::: Given records

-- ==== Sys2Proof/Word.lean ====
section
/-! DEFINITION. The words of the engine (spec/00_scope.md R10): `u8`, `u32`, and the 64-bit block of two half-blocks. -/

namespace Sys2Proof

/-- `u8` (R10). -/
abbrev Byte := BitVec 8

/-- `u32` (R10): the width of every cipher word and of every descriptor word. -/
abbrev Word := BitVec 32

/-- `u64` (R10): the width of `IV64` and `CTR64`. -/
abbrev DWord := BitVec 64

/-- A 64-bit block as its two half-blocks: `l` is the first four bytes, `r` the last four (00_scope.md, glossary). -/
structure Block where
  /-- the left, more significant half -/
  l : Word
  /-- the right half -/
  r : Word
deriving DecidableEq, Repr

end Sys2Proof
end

::::::
::: Given records

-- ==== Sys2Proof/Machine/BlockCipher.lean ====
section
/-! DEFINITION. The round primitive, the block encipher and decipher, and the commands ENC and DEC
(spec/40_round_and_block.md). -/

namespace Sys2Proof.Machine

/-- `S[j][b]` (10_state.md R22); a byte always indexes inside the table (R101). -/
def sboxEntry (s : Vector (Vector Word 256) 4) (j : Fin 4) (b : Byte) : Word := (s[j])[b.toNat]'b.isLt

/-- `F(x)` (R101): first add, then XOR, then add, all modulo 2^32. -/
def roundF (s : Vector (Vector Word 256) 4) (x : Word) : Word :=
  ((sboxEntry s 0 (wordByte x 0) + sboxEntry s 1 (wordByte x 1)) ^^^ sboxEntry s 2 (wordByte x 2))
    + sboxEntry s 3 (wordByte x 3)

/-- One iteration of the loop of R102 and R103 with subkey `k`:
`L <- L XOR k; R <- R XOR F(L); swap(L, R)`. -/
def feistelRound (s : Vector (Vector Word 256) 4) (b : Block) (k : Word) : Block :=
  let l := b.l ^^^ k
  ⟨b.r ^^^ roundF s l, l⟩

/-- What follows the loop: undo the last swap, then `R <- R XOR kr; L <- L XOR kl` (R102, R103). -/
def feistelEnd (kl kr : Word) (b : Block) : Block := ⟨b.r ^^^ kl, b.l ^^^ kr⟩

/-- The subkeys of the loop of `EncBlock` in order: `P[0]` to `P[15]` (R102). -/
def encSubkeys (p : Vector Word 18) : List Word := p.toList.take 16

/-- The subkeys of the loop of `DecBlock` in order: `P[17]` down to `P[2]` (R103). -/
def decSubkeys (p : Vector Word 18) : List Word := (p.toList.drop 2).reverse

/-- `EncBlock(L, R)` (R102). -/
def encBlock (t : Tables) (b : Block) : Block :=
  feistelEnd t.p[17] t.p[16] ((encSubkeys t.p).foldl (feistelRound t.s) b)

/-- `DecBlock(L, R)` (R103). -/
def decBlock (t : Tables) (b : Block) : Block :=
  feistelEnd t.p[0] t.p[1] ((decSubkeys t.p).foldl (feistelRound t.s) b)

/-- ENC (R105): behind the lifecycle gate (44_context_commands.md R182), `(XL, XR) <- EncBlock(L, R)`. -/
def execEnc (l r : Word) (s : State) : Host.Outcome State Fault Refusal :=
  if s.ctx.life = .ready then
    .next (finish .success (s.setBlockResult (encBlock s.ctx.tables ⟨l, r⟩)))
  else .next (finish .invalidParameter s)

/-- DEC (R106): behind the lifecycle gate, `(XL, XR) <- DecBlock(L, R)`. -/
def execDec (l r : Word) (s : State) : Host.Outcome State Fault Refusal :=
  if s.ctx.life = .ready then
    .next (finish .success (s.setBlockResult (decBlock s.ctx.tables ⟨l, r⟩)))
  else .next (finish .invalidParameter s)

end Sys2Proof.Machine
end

::::::
::: Given records

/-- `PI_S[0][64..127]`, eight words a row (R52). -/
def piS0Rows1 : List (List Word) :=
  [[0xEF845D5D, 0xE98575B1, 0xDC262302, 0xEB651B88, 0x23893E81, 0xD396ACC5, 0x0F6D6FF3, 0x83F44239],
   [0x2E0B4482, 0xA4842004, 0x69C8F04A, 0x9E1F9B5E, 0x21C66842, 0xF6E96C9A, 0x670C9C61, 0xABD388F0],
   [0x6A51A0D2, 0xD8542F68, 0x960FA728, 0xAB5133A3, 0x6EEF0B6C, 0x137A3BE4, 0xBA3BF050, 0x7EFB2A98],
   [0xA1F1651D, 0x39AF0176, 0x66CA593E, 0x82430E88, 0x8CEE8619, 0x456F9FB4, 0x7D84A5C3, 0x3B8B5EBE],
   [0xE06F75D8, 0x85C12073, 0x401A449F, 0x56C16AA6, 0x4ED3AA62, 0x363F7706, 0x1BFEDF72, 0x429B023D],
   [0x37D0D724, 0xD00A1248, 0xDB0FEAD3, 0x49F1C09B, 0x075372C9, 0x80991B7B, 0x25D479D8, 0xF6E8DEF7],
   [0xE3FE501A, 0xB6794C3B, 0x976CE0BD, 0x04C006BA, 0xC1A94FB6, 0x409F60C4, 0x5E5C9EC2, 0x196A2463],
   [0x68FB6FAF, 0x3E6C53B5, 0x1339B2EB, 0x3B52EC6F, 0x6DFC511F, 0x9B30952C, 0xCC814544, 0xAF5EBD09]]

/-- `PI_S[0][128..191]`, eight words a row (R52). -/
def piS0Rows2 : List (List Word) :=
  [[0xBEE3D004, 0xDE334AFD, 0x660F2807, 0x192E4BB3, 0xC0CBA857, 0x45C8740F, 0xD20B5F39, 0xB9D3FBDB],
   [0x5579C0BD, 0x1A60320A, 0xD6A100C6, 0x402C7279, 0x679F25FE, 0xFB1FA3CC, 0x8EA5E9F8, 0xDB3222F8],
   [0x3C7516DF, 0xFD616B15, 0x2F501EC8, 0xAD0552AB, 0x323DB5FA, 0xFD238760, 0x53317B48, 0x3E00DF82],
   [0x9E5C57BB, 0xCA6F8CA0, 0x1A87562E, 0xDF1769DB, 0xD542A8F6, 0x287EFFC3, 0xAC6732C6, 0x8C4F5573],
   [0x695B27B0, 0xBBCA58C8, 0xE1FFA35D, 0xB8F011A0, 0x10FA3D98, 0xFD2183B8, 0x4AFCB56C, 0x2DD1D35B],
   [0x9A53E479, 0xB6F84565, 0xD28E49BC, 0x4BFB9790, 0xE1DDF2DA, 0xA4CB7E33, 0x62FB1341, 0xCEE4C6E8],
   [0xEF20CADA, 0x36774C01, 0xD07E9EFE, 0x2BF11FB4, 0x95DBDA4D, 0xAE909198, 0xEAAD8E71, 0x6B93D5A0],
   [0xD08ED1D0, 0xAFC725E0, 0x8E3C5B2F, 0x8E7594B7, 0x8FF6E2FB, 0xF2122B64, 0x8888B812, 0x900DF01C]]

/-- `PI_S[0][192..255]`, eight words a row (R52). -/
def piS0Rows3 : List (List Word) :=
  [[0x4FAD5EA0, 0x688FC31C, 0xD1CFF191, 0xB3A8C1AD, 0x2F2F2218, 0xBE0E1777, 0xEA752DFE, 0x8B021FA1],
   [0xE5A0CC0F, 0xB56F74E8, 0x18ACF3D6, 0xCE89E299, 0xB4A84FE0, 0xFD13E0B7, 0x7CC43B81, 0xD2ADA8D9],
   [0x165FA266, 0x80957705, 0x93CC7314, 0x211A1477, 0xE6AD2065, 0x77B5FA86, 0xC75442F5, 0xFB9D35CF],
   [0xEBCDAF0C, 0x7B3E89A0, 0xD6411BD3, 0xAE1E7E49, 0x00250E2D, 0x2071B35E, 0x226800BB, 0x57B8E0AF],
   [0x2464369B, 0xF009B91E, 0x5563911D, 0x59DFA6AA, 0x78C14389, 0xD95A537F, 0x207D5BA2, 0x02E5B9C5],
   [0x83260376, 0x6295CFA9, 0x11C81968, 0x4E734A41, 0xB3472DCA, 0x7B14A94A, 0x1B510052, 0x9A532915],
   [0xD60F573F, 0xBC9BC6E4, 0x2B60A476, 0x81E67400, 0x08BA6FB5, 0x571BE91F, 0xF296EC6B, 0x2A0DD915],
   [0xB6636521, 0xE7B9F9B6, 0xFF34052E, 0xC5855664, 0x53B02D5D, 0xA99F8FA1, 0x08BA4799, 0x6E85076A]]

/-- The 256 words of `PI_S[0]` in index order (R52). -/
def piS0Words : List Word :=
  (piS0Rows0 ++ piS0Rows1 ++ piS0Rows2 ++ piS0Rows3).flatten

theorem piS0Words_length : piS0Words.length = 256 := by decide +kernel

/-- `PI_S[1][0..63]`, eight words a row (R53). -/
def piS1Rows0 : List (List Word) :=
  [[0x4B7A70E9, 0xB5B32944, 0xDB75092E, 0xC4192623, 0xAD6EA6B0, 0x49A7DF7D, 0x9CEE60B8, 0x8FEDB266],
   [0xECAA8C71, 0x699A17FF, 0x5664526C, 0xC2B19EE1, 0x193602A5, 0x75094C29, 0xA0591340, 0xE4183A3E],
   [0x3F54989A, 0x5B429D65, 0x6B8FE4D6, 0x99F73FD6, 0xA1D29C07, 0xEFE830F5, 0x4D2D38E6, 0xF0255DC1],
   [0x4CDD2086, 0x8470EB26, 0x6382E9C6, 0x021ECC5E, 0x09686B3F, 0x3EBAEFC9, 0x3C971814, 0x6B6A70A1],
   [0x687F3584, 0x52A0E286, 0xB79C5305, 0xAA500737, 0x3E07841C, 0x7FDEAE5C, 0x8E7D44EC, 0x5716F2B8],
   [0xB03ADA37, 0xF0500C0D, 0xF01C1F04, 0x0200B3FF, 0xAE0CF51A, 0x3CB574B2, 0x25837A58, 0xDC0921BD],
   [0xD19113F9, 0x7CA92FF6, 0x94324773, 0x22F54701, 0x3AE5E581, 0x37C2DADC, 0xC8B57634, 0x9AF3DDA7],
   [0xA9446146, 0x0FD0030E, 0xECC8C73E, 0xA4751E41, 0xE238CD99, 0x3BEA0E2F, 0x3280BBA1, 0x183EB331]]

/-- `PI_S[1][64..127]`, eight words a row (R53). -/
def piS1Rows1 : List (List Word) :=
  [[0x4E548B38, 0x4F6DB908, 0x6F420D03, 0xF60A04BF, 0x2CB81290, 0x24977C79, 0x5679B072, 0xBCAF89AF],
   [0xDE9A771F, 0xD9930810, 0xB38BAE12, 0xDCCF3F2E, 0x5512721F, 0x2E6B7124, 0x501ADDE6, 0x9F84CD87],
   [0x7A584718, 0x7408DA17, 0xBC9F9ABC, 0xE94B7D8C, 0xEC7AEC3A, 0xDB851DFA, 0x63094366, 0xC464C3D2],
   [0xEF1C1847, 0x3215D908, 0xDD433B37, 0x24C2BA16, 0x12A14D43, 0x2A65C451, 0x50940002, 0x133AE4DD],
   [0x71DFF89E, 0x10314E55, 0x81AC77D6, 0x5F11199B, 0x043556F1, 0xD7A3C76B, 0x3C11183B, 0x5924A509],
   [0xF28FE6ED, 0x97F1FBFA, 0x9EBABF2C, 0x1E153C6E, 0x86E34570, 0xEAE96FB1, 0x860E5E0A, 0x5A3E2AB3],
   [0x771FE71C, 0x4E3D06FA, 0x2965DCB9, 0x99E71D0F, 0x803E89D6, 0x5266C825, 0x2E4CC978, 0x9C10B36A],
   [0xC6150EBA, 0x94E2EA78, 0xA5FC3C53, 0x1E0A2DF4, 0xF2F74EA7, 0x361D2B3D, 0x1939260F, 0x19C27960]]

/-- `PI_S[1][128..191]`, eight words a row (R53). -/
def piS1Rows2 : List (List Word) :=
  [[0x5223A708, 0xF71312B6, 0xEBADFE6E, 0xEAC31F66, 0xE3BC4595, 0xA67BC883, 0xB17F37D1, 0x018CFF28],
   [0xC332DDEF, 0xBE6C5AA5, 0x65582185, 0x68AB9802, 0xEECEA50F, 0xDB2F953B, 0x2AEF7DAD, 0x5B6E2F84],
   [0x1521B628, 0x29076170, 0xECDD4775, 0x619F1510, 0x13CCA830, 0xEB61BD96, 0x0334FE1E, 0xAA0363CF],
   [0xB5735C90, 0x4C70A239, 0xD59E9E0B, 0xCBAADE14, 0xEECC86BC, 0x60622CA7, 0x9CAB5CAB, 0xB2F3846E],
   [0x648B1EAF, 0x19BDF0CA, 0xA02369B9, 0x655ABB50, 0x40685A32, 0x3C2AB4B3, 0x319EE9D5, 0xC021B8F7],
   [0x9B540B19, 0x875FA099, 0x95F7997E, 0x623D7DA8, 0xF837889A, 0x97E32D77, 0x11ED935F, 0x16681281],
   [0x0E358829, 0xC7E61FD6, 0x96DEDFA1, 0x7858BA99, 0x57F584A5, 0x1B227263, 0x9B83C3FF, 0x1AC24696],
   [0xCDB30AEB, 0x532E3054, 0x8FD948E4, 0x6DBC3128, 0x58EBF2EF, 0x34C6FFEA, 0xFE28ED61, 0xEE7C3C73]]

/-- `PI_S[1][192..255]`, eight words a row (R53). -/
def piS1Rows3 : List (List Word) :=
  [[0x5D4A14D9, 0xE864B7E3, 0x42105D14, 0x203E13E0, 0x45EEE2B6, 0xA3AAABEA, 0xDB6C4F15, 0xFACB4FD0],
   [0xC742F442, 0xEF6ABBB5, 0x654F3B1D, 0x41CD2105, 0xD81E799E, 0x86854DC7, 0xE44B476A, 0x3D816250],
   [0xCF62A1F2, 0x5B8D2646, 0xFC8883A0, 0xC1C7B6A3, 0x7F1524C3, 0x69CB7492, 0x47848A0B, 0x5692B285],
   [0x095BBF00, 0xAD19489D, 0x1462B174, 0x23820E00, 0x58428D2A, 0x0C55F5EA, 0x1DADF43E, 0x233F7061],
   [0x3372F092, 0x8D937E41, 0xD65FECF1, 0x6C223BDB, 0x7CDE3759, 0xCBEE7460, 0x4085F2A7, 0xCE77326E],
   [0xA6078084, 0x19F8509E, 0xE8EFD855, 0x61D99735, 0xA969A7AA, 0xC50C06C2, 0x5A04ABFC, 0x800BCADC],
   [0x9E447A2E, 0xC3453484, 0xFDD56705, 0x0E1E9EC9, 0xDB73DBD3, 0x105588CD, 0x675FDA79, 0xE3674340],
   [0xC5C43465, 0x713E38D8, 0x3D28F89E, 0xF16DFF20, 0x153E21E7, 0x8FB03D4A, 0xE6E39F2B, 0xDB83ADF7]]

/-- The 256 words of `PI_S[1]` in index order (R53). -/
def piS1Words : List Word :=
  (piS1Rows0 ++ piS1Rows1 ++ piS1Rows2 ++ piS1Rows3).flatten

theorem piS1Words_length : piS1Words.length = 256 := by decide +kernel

::::::

— What is being asked —
Find the string "Host" in the records, then copy each line where it occurs.

— Task response —
def execEnc (l r : Word) (s : State) : Host.Outcome State Fault Refusal :=
def execDec (l r : Word) (s : State) : Host.Outcome State Fault Refusal :=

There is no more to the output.